• _SOURCE MATERIAL_:
/-- R220, R223: a load changes no byte of memory, where the core buffers no store under another page format than that of its pages (a store
that it does buffer so is performed first); a store to translated memory changes none either until it is performed: it takes one entry
of its thread's buffer of 16, or, when that is full, waits.
Where the spec leaves a point open it follows the model's choice: log entries 8, 9 and 14. -/
def Obligations.LoadsAndBufferedStoresKeepMemory : Prop :=
  ∀ (s : State) (tid slot a : Nat),
    (∀ n, (∀ r ps va m t, s.check tid a n .load false = (r, .ok ps) → .page va m t ∈ ps →
        ∀ e ∈ (s.task tid).entries, ∀ q ∈ e.2.2.parts, q.tr.fmtOf = t.fmtOf) → (s.load tid slot a n).1.mem = s.mem)
    ∧ ∀ bs : List PByte, a < cspBase → bs ≠ [] →
      let r := s.store tid slot a bs
      r.1.mem = s.mem
      ∧ (∀ g, r.2 = .bytes g → (s.thread tid slot).wbuf.length < 16 ∧ ∃ e : BufStore,
          (r.1.thread tid slot).wbuf = (s.thread tid slot).wbuf ++ [e] ∧ (e.parts.map StorePart.bytes).flatten <+: bs)

/-- R227, R228: a scalar atomic raises 0x51 on a poisoned address, amocas also on a poisoned comparand; else xd receives the old value,
the word form sign-extended, with the storage's poison. In core memory the new value of R227 stands there at once, and nothing else
changes.
Where the spec leaves a point open it follows the model's choice: log entries 12 and 72. -/
def Obligations.ScalarAtomicsGiveOldValue : Prop :=
  ∀ (s : State), s.Ready → ∀ (d a b : Reg) (dbl : Bool),
    let n := if dbl then 8 else 4
    let w := 8 * n
    let v := (s.x b).toNat % 2 ^ w
    let ext (x : Nat) : Word := if dbl then BitVec.ofNat 64 x else BitVec.ofInt 64 (toInt 32 x)
    let acts (i : Instr) (op : Nat) (base : List Reg) (new : Nat → Nat) : Prop :=
      let g : AmoArg := { op := op, v := v, pv := s.xp b, cmp := (s.x d).toNat % 2 ^ w }
      (base.any s.xp = true → Faults i s 0x51 0 0)
      ∧ (base.any s.xp = false →
        (∀ r old, s.atomic s.cur.1 s.cur.2 (s.x a).toNat n 0 g = (r, .bytes old) →
          Effects i s (r.setX d (ext (leNat (old.map PByte.b))) (old.any PByte.p)) 4)
        ∧ (s.InCore (s.x a).toNat n → (s.x a).toNat % n = 0 →
          let key := s.cmOf s.cur.1 ((s.x a).toNat - cmBase)
          let old := s.mem.read key n
          let x := leNat (old.map PByte.b)
          let po := old.any PByte.p
          let put := if op = 9 ∧ po = true then x else new x
          let p := if op = 8 then s.xp b else po || s.xp b
          s.tk.core < 1536 →
          Effects i s (({ s with mem := s.mem.write key ((leBytes n put).map fun v => ({ b := v, p := p } : PByte)) } : State).setX d
            (ext x) po) 4))
    acts (.amoadd dbl d a b) 0 [a] (fun x => (x + v) % 2 ^ w) ∧ acts (.amoand dbl d a b) 1 [a] (fun x => x &&& v)
    ∧ acts (.amoor dbl d a b) 2 [a] (fun x => x ||| v) ∧ acts (.amoxor dbl d a b) 3 [a] (fun x => Nat.xor x v)
    ∧ acts (.amomin dbl d a b) 4 [a] (fun x => if toInt w v < toInt w x then v else x)
    ∧ acts (.amomax dbl d a b) 5 [a] (fun x => if toInt w x < toInt w v then v else x)
    ∧ acts (.amominu dbl d a b) 6 [a] (fun x => min x v) ∧ acts (.amomaxu dbl d a b) 7 [a] (fun x => max x v)
    ∧ acts (.amoswp dbl d a b) 8 [a] (fun _ => v)
    ∧ acts (.amocas dbl d a b) 9 [d, a] (fun x => if x = (s.x d).toNat % 2 ^ w then v else x)

/-- R236: pref never faults and never waits, even on a poisoned or bad address; it changes no register and no byte of memory. -/
def Stated.PrefetchIsAHint : Prop :=
  ∀ (s : State), s.Ready → ∀ (a : Reg) (h : Bool),
    ∃ t, exec (.pref a h) s = .next t ∧ t.thr = s.thr.after 4 ∧ t.mem = s.mem ∧ t.now = s.now
/-! ## Synchronisation objects, threads, rendezvous -/

/-- R229, R232, R233: on an object that can be named, acq of one it can have becomes a holder, and waits in the queue else; tryacq answers 1 or 0
without waiting; rel of a holder leaves the object (the objects follow their pages first; log entry 116); a second request of a holder and a release
of a non-holder raise 0x64, a poisoned address 0x51. -/
def Stated.SyncObjectsGrantAndRelease : Prop :=
  ∀ (s : State), s.Ready → ∀ (d a : Reg) (shared : Bool),
    (s.xp a = true → Faults (.acq a shared) s 0x51 0 0 ∧ Faults (.tryacq d a shared) s 0x51 0 0 ∧ Faults (.rel a) s 0x51 0 0)
    ∧ ∀ (q : State) (key : Nat), s.xp a = false → s.nameObj (s.x a).toNat = (q, .key key) →
      let r := q.followObjs key
      let o := r.objAt key (s.x a).toNat r.tk.ctx
      let o' := { o with holders := o.holders ++ [(r.cur.1, r.cur.2, !shared)] }
      let fails (i : Instr) : Prop := FaultsAt i s r 0x64 (r.x a).toNat 0
      (o.heldBy r.cur.1 r.cur.2 = true → fails (.acq a shared) ∧ fails (.tryacq d a shared)
        ∧ (r.Drained → Effects (.rel a) s (r.release o r.cur.1 r.cur.2) 4))
      ∧ (o.heldBy r.cur.1 r.cur.2 = false → fails (.rel a)
        ∧ (o.queue = [] → o.free (!shared) = true → Effects (.acq a shared) s ((r.grantTo o' r.cur.1).setObj o') 4)
        ∧ ((∀ q ∈ o.queue, ¬ (q.1 = r.cur.1 ∧ q.2.1 = r.cur.2)) → (o.queue ≠ [] ∨ o.free (!shared) = false) →
            WaitsAt (.acq a shared) s (r.setObj { o with queue := o.queue ++ [(r.cur.1, r.cur.2, !shared)] }) (.object key))
        ∧ (o.free (!shared) = true → (shared = true → ∀ q ∈ o.queue, q.2.2 = false) →
            Effects (.tryacq d a shared) s (((r.grantTo o' r.cur.1).setObj o').setX d 1 false) 4)
        ∧ (o.free (!shared) = false → Effects (.tryacq d a shared) s (r.setX d 0 false) 4))

/-- R229, R230: an object's STATE says its exclusive holder's core and slot, its shared holders and, up to 255, its queued requests; one
with none of them and no range is not active. -/
def Stated.ObjectStateIsWritten : Prop :=
  ∀ (s : State) (o : SyncObj), s.objWord o < 2 ^ 64 →
    (s.setObj o).objField o.key 0 = s.objWord o
    ∧ (∀ k, k + 8 ≤ o.key ∨ o.key + 8 ≤ k → (s.setObj o).mem.byte k = s.mem.byte k)
    ∧ (∀ va ctx, (s.setObj o).objAt o.key va ctx = o)
    ∧ (o.holders = [] → o.queue = [] → s.objWord o = 0)
    ∧ ∀ t i rest, o.holders = (t, i, true) :: rest → (∀ h ∈ rest, h.2.2 = false) → 2 ^ 63 ≤ s.objWord o

/-- R234, R235: bind records a range of multiples of 128 of translated memory in the first empty one of the object's three, unbind empties
the one with its base; a bad range, a full object and an unknown base raise 0x64, a poisoned operand 0x51. -/
def Stated.BindRecordsRanges : Prop :=
  ∀ (s : State), s.Ready → ∀ (d a b : Reg),
    ((s.xp d || s.xp a || s.xp b) = true → Faults (.bind d a b) s 0x51 0 0)
    ∧ ((s.xp d || s.xp a) = true → Faults (.unbind d a) s 0x51 0 0)
    ∧ ∀ (q : State) (key : Nat), (s.xp d || s.xp a) = false → s.nameObj (s.x d).toNat = (q, .key key) →
      let r := q.followObjs key
      let o := r.objAt key (s.x d).toNat r.tk.ctx
      let put (j base len : Nat) : State := ((r.setObj o).setObjField key (0x10 + 16 * j) base).setObjField key (0x18 + 16 * j) len
      (s.xp b = false →
        (bindable (r.x a).toNat (r.x b).toNat = false → FaultsAt (.bind d a b) s r 0x64 (r.x a).toNat 0)
        ∧ (bindable (r.x a).toNat (r.x b).toNat = true →
          (∀ j < 3, r.objField key (0x18 + 16 * j) ≠ 0) → FaultsAt (.bind d a b) s r 0x64 (r.x d).toNat 0)
        ∧ (bindable (r.x a).toNat (r.x b).toNat = true →
          ∀ j < 3, r.objField key (0x18 + 16 * j) = 0 → (∀ i < j, r.objField key (0x18 + 16 * i) ≠ 0) →
            Effects (.bind d a b) s (put j (r.x a).toNat (r.x b).toNat) 4))
      ∧ (∀ j < 3, r.objField key (0x18 + 16 * j) ≠ 0 → r.objField key (0x10 + 16 * j) = (r.x a).toNat →
          (∀ i < j, ¬ (r.objField key (0x18 + 16 * i) ≠ 0 ∧ r.objField key (0x10 + 16 * i) = (r.x a).toNat)) →
          Effects (.unbind d a) s (put j 0 0) 4)
      ∧ ((∀ j < 3, ¬ (r.objField key (0x18 + 16 * j) ≠ 0 ∧ r.objField key (0x10 + 16 * j) = (r.x a).toNat)) →
          FaultsAt (.unbind d a) s r 0x64 (r.x a).toNat 0)

/-- R123, R125, R135: hstart, in the control thread alone, fills the lowest empty slot with a READY helper at xa, its stack pointer, gp,
argument and slot number in x1 to x4 and the low bits of TFLAGS, and gives xd the slot; with every slot taken xd is 0; a target
that is no multiple of 4 raises 0x04, whose record has ADDR 0 (log entry 44), a poisoned one 0x51, a helper's hstart 0x0A, one between a
sarrive and its swait 0x30. -/
def Stated.HstartStartsHelper : Prop :=
  ∀ (s : State), s.Ready → ∀ (d a b : Reg),
    (s.cur.2 ≠ 0 → Faults (.hstart d a b) s 0x0A 0 0)
    ∧ (s.cur.2 = 0 → ∀ r : Arrival, s.thr.arrival = some r → r.split = true → Faults (.hstart d a b) s 0x30 0 r.level)
    ∧ (s.cur.2 = 0 → (∀ r : Arrival, s.thr.arrival = some r → r.split = false) →
      (s.xp a = true → Faults (.hstart d a b) s 0x51 0 0)
      ∧ (s.xp a = false → (s.x a).toNat % 4 ≠ 0 → Faults (.hstart d a b) s 0x04 0 0)
      ∧ (s.xp a = false → (s.x a).toNat % 4 = 0 → (∀ i, 1 ≤ i → i < 16 → (s.tk.thread i).st ≠ .empty) →
          Effects (.hstart d a b) s (s.setX d 0 false) 4)
      ∧ (s.xp a = false → (s.x a).toNat % 4 = 0 → ∀ i, 1 ≤ i → i < 16 → (s.tk.thread i).st = .empty →
          (∀ j, 1 ≤ j → j < i → (s.tk.thread j).st ≠ .empty) →
          ∃ h : Thread, Effects (.hstart d a b) s ((s.setTk (s.tk.setThread i h)).setX d (BitVec.ofNat 64 i) false) 4
            ∧ h.st = .ready ∧ h.pc = s.x a ∧ h.xr 1 = BitVec.ofInt 64 (-(i * 16 * s.tk.lrec.stack : Nat)) ∧ h.xr 2 = s.x 2
            ∧ h.xr 3 = s.x b ∧ h.xpr 3 = s.xp b ∧ h.xr 4 = BitVec.ofNat 64 i ∧ (∀ r : Reg, 4 < r.toNat → h.xr r = 0)
            ∧ h.tflags = s.thr.tflags &&& 0xF ∧ h.v = [] ∧ h.p = [] ∧ h.lr = 0 ∧ h.fltrec = 0))

/-- R136 to R140: hjoin of an exited helper takes its exit value and empties its slot, of a live one waits, of a bad slot raises 0x0A; hexit
with nothing outstanding ends its helper with its value, and the join that waits for it; hpeek says 0 for an empty slot, 2 for an
exited one, 1 else; waittl goes on once its timeline has the value; kexit of the control thread with nothing outstanding ends its
task with the low 32 bits of xa. -/
def Stated.ThreadsJoinAndEnd : Prop :=
  ∀ (s : State), s.Ready → ∀ (d a : Reg),
    let i := (s.x a).toNat
    let h := s.tk.thread i
    (s.cur.2 = 0 → s.xp a = false →
      (i = 0 ∨ 15 < i ∨ h.st = .empty → Faults (.hjoin d a) s 0x0A 0 0)
      ∧ (1 ≤ i → i ≤ 15 → h.st = .exited →
          Effects (.hjoin d a) s ((s.setTk (s.tk.setThread i { h with st := .empty })).setX d h.exitVal h.exitP) 4)
      ∧ (1 ≤ i → i ≤ 15 → h.st ≠ .exited → h.st ≠ .empty → Waits (.hjoin d a) s (.hjoin i)))
    ∧ (s.cur.2 ≠ 0 → Faults (.hjoin d a) s 0x0A 0 0)
    ∧ (s.xp a = false → (15 < i → Faults (.hpeek d a) s 0x0A 0 0)
        ∧ (i ≤ 15 → GivesX (.hpeek d a) s d (match h.st with | .empty => 0 | .exited => 2 | _ => 1) false 4))
    ∧ (s.cur.2 = 0 → Faults (.hexit a) s 0x0A 0 0)
    ∧ (s.cur.2 ≠ 0 → s.holdsObj s.cur.1 s.cur.2 = true → Faults (.hexit a) s 0x64 0 0)
    ∧ (s.cur.2 ≠ 0 → s.holdsObj s.cur.1 s.cur.2 = false → s.threadBusy s.cur.1 s.cur.2 = false →
        (∀ p ∈ s.tk.pend, p.slot ≠ s.cur.2) → s.thr.wbuf = [] →
        let t := { s.thr with
          st := .exited, exitVal := s.x a, exitP := s.xp a, held := none, got := [], answer := none, opIds := [], skipPm := false }
        exec (.hexit a) s = .next ((s.setThr t).joinRelease s.cur.1 s.cur.2))
    ∧ (∀ t : BitVec 2, s.xp a = false →
        ((s.tk.line t.toNat).value < i → Waits (.waittl t a) s (.timeline t.toNat i))
        ∧ (i ≤ (s.tk.line t.toNat).value → (∀ p ∈ s.tk.pend, ¬ (p.slot = s.cur.2 ∧ p.ctr = t.toNat)) → Advances (.waittl t a) s 4))
    ∧ (s.cur.2 ≠ 0 → Faults (.kexit a) s 0x0A 0 0)
    ∧ (s.cur.2 = 0 → s.tk.helperLive = true → Faults (.kexit a) s 0x0A 0 0)
    ∧ (s.cur.2 = 0 → s.tk.helperLive = false → (∀ j < 16, s.holdsObj s.cur.1 j = false) → s.tk.xlist = [] →
        s.taskBusy s.cur.1 = false → s.tk.pend = [] → s.thr.wbuf = [] →
        exec (.kexit a) s = .next ((s.exitTask s.cur.1 (i % 2 ^ 32)).holdIfStopping s.cur.1 s.cur.2))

• _WHAT TO DO_: Among the lines above, find those with the word "pages" and list them.

• _ANSWER SPACE_:
/-- R220, R223: a load changes no byte of memory, where the core buffers no store under another page format than that of its pages (a store
without waiting; rel of a holder leaves the object (the objects follow their pages first; log entry 116); a second request of a holder and a release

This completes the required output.